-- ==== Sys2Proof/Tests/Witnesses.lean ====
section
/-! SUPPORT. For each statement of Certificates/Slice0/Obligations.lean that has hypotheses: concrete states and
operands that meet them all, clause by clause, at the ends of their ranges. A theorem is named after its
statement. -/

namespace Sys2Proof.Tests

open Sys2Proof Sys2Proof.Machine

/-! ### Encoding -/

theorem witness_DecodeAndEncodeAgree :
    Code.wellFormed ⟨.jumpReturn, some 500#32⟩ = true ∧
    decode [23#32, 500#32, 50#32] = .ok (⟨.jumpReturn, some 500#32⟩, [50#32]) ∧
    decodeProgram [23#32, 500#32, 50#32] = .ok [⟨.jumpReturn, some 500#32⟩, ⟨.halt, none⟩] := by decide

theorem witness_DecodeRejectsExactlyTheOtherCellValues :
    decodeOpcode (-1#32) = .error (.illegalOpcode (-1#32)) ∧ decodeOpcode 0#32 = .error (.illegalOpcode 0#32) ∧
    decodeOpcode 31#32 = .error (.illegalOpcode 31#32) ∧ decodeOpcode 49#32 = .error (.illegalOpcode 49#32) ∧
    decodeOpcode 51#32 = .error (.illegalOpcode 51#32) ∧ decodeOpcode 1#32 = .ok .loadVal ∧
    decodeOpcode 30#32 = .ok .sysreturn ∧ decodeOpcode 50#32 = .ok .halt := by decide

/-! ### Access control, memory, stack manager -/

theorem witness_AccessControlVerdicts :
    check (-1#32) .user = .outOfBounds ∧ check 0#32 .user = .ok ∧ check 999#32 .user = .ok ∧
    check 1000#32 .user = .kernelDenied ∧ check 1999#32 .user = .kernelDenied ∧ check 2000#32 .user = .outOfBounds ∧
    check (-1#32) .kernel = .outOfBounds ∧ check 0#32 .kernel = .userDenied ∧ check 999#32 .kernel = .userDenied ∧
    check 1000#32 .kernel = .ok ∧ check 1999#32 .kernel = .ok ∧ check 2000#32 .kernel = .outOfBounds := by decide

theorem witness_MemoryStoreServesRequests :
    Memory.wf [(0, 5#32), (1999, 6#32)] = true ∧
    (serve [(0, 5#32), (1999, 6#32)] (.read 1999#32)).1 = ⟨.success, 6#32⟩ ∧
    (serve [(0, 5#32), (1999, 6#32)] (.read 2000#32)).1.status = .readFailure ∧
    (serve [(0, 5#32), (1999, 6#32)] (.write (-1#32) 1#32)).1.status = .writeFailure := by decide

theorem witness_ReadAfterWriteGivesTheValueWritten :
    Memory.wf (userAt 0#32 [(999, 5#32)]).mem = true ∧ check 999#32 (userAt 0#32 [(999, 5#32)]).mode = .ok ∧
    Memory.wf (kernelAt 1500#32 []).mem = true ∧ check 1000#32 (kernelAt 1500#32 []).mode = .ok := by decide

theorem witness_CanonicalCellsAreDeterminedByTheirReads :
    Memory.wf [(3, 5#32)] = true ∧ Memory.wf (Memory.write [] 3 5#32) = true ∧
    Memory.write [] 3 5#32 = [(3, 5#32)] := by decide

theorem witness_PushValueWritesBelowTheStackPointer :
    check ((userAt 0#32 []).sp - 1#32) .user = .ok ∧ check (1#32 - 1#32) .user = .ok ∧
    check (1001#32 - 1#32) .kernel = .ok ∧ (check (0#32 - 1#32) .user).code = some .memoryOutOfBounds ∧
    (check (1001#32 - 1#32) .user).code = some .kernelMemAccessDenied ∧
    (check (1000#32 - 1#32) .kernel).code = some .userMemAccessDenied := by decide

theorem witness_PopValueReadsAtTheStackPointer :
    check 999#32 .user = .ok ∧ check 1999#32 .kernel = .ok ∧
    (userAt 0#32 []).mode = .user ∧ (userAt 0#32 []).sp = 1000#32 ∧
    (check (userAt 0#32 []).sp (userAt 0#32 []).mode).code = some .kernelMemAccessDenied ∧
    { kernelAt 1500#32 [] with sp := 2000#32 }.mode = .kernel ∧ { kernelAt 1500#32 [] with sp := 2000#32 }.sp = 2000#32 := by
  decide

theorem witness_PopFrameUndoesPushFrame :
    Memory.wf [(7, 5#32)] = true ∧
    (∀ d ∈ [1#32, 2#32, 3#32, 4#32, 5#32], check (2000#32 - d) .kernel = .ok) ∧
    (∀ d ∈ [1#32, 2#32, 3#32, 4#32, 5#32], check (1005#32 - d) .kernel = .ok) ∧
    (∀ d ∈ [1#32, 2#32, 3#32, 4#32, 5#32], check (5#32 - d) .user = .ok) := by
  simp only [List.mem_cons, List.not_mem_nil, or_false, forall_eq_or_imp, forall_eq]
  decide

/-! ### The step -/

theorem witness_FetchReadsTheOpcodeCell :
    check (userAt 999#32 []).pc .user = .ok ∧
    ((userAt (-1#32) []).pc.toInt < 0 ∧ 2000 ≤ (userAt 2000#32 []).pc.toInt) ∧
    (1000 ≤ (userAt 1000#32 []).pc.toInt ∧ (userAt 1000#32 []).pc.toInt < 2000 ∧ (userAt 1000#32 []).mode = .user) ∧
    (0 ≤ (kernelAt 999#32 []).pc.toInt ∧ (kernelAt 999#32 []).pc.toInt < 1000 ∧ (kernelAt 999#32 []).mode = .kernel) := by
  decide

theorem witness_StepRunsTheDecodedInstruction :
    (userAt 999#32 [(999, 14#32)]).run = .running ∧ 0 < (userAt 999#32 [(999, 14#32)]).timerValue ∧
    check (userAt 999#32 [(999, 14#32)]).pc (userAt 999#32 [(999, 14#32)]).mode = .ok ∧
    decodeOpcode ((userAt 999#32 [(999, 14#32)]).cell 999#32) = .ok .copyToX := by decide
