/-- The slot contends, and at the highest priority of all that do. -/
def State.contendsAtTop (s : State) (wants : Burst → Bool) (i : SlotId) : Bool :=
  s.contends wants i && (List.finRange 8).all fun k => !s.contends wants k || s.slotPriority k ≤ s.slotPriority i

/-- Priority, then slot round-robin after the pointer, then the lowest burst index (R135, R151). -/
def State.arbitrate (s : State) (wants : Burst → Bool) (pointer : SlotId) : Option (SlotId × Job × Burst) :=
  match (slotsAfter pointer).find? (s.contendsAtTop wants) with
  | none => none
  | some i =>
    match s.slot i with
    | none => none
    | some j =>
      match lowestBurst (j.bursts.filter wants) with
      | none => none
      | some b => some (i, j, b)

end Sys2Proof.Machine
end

DIRECTIONS ▸ If a line in the material above holds "Machine", copy it.

RESULT OF THE EXERCISE ▸
open Sys2Proof Sys2Proof.Machine
end Sys2Proof.Machine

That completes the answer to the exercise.